Collected data:
:::::

/-! ### What a lane takes along (R137) -/

/-- Writes that each depend on their key alone leave at a key what its write gives. -/
theorem Cells.get_foldl_keyed [DecidableEq α] (d : α) (key : β → Nat) (g : Nat → α) {l : List β} {b : β} (hb : b ∈ l)
    (m : Cells α) :
    Cells.get d (l.foldl (fun m x => Cells.set d m (key x) (g (key x))) m) (key b) = g (key b) := by
  refine foldl_reaches (Q := fun _ => True) (P := fun m => Cells.get d m (key b) = g (key b)) _ hb (fun _ _ => id)
    (fun m x hm => ?_) (fun m _ => Cells.get_set_self ..) trivial
  rw [Cells.get_set]
  split
  case isTrue e => rw [e]
  case isFalse => exact hm

theorem Cells.get_filter (d : α) (keep : Nat → Bool) (m : Cells α) (k : Nat) :
    Cells.get d (m.filter fun e => keep e.1) k = if keep k then Cells.get d m k else d := by
  induction m with
  | nil => simp
  | cons e m ih =>
    obtain ⟨j, v⟩ := e
    by_cases e : j = k
    · subst e
      cases hj : keep j with
      | true => simp [hj, Cells.get]
      | false => simp [hj, ih]
    · cases hj : keep j with
      | true => simp [hj, Cells.get, e, ih]
      | false => simp [hj, Cells.get, e, ih]

/-! ### Lanes that are added one by one -/

/-- The state with lanes `ls` behind the others. -/
def State.addLanes (s : State) (ls : List Lane) : State := { s with lanes := s.lanes ++ ls }

/-- Lanes that are added one by one, each made from the state so far, stand behind the others and change nothing else. -/
theorem foldl_addLane (mk : State → β → Lane) (l : List β) (s : State) :
    ∃ ls, l.foldl (fun (s : State) e => { s with lanes := s.lanes ++ [mk s e] }) s = s.addLanes ls
      ∧ ls.length = l.length
      ∧ ∀ (i : Nat) (e : β), l[i]? = some e → ∃ before, ls[i]? = some (mk { s with lanes := before } e) := by
  induction l generalizing s with
  | nil => exact ⟨[], by simp [State.addLanes], rfl, fun i e h => by simp at h⟩
  | cons b l ih =>
    obtain ⟨ls, fold, len, made⟩ := ih { s with lanes := s.lanes ++ [mk s b] }
    refine ⟨mk s b :: ls, ?_, by simp [len], fun i e h => ?_⟩
    · rw [List.foldl_cons, fold, State.addLanes, List.append_assoc]
      rfl
    · cases i with
      | zero =>
        obtain rfl : b = e := by simpa using h
        exact ⟨s.lanes, rfl⟩
      | succ i => exact made i e h

/-- The quoin core with the most free contexts is one of the cluster's. -/
theorem State.quoinBest_cluster (s : State) (cluster : Nat) : s.quoinBest cluster / 24 = cluster := by
  unfold State.quoinBest
  refine List.foldlRecOn (motive := fun b => b / 24 = cluster) _ _ ?_ fun b hb i hi => ?_
  · simp [Config.quoinCores]
  · have hi : i < 24 := List.mem_range.mp hi
    dsimp only
    split
    · simp only [Config.quoinCores]
      omega
    · exact hb

/-- Lane `q` is lane `m` of course `c`, handed over on a core at `pc` under token `n` with what the descriptor lists of the course's
registers `x`; it starts at `start`. -/
structure HandedOver (core : Nat) (x : Regs) (c n m : Nat) (pc : Word) (d : HandOver) (start : Nat) (q : Lane) : Prop where
  course : q.course = c
  lane : q.lane = m
  tok : q.tok = n
  pc : q.pc = pc
  outs : q.outs = d.outs
  quoin : q.quoin / 24 = core / 96
  st : q.st = .starting start
  ins : ∀ r ∈ d.ins, Cells.get 0 q.regs.v (96 * r + m) = Cells.get 0 x.v (96 * r + m)
  scalars : ∀ r, Cells.get 0 q.regs.s r = if d.smask.testBit r then Cells.get 0 x.s r else 0
  preds : ∀ p < 16, Cells.get 0 q.regs.p p = Cells.get 0 x.p p &&& Mask.one m
  groups : q.regs.g = x.g

/-- The scalars that a descriptor lists. -/
def HandOver.scalars (d : HandOver) : List Nat := (List.range 64).filter fun i => d.smask.testBit i

/-- The cycles that the hand-over of one lane takes (R137). -/
def HandOver.cycles (d : HandOver) : Nat := (d.ins.length + d.scalars.length + 3) / 4

/-- The lanes of a set are added in ascending order, each with its hand-over, and the token learns the REGANG of the descriptor. -/
theorem State.ejectLanes_added (s : State) (c n : Nat) (brv pc : Word) (d : HandOver) (minority : Mask) :
    ∃ ls, s.ejectLanes c n brv pc d minority = (s.addLanes ls).modToken c n
        (fun k => { k with endPc := brv + (d.endOff.signExtend 64 <<< 2) })
      ∧ ls.length = maskCount minority
      ∧ ∀ (i m : Nat), (Mask.list minority)[i]? = some m →
        ∃ q, ls[i]? = some q ∧ HandedOver (s.coreOf c) (s.course c).regs c n m pc d (s.clock + 24 + (i + 1) * d.cycles) q := by
  unfold State.ejectLanes
  obtain ⟨ls, fold, len, made⟩ := foldl_addLane (fun (s : State) (e : Nat × Nat) =>
    { course := c, lane := e.1, quoin := s.quoinBest (s.coreOf c / 96), regs := s.handLane c e.1 d
      vsys := (List.range 18).map fun i => BitVec.ofNat 32 (s.sysValue c e.1 i)
      sight := { (s.course c).sight with stale := [] }
      sregs := copiedRegs.foldl (fun m n => Cells.set 0 m n (s.stateReg c n)) []
      pc := pc, tok := n, endPc := brv + (d.endOff.signExtend 64 <<< 2), outs := d.outs
      st := .starting (s.clock + 24 + (e.2 + 1) * d.cycles) }) (Mask.list minority).zipIdx s
  refine ⟨ls, congrArg (fun t : State => t.modToken c n _) fold, len.trans List.length_zipIdx, fun i m hm => ?_⟩
  obtain ⟨before, at_i⟩ := made i (m, i) (by simp [List.getElem?_zipIdx, hm])
  refine ⟨_, at_i, rfl, rfl, rfl, rfl, rfl, State.quoinBest_cluster .., rfl, fun r hr => ?_, fun r => ?_, fun p hp => ?_, rfl⟩
  · exact Cells.get_foldl_keyed 0 (fun r => 96 * r + m) (Cells.get 0 (s.course c).regs.v) hr []
  · exact Cells.get_filter 0 d.smask.testBit ..
  · exact Cells.get_foldl_keyed 0 id (fun p => Cells.get 0 (s.course c).regs.p p &&& Mask.one m) (List.mem_range.mpr hp) []

end Sys2Proof.Machine
end


section
/-!
The statement of BRV whose lanes go both ways.
-/

namespace Sys2Proof.Machine

/-! ### The agent begins BRV -/

theorem State.entering_votes (s : State) (i : Instr) (o : Br) : (s.entering i).votes o = s.votes o := by
  simp only [State.votes, s.entering_active, s.entering_preg]

theorem State.entering_rowBusy (s : State) (i : Instr) (c : Nat) : (s.entering i).rowBusy c = s.rowBusy c := by
  have ops : (s.entering i).ops = s.ops := (congrArg State.ops (s.entering_rest i) :)
  funext r
  simp only [State.rowBusy, ops]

:::::

§ Description of the task: Could you print the lines above, exactly as written, from the line containing "theorem State.entering_votes (s" through the final one?

§ Result of this task:
theorem State.entering_votes (s : State) (i : Instr) (o : Br) : (s.entering i).votes o = s.votes o := by
  simp only [State.votes, s.entering_active, s.entering_preg]

theorem State.entering_rowBusy (s : State) (i : Instr) (c : Nat) : (s.entering i).rowBusy c = s.rowBusy c := by
  have ops : (s.entering i).ops = s.ops := (congrArg State.ops (s.entering_rest i) :)
  funext r
  simp only [State.rowBusy, ops]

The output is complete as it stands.